THE PROBLEM: Search the records for the word "List" and copy every line in which it occurs.
---- MATERIAL FOR THIS TASK
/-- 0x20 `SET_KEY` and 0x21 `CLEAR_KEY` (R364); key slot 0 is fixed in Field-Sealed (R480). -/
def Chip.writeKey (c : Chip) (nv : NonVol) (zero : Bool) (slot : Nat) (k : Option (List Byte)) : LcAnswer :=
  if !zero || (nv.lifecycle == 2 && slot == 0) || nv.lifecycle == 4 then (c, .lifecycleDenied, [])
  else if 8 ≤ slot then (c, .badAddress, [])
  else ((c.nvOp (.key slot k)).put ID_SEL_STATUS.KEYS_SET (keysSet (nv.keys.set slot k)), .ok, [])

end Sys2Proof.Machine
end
--------
---- MATERIAL FOR THIS TASK
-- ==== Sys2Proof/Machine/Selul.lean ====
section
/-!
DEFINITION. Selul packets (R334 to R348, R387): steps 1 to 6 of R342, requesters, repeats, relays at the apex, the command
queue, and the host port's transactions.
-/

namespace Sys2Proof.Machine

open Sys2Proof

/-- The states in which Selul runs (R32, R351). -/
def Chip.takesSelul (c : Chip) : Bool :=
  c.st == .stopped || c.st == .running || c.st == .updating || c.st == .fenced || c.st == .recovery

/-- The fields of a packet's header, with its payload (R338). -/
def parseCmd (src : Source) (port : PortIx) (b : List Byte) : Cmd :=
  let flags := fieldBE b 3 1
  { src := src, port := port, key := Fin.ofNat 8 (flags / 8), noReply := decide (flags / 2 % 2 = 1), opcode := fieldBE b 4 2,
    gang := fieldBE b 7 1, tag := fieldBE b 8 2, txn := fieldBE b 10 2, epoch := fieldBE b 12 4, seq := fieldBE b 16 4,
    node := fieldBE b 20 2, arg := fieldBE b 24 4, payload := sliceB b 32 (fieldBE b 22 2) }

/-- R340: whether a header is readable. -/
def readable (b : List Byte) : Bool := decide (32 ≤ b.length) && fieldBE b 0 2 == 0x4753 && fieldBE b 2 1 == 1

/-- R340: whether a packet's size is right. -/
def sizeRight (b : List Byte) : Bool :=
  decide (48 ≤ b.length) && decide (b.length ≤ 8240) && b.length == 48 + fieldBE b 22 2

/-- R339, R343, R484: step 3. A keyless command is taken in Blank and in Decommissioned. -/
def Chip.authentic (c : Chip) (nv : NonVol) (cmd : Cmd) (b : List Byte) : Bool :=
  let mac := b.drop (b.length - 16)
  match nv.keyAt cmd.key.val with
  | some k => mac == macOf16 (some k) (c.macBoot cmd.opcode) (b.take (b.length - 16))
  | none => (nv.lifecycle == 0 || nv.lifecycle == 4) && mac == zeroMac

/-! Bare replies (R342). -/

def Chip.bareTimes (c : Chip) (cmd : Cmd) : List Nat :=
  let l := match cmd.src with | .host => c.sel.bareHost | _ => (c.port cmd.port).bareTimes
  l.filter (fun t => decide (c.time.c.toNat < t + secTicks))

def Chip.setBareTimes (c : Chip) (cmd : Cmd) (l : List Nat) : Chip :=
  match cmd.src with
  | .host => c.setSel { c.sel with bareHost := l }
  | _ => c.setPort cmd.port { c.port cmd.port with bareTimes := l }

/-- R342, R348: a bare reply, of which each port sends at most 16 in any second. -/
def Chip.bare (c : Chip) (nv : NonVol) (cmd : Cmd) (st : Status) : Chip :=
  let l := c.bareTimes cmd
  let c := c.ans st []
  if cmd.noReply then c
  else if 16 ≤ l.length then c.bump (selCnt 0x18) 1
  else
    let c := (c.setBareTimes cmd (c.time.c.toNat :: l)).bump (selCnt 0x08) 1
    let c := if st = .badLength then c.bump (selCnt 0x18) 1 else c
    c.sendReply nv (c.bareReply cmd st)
--------
RESULT:
def Chip.writeKey (c : Chip) (nv : NonVol) (zero : Bool) (slot : Nat) (k : Option (List Byte)) : LcAnswer :=
def parseCmd (src : Source) (port : PortIx) (b : List Byte) : Cmd :=
def readable (b : List Byte) : Bool := decide (32 ≤ b.length) && fieldBE b 0 2 == 0x4753 && fieldBE b 2 1 == 1
def sizeRight (b : List Byte) : Bool :=
def Chip.authentic (c : Chip) (nv : NonVol) (cmd : Cmd) (b : List Byte) : Bool :=
def Chip.bareTimes (c : Chip) (cmd : Cmd) : List Nat :=
def Chip.setBareTimes (c : Chip) (cmd : Cmd) (l : List Nat) : Chip :=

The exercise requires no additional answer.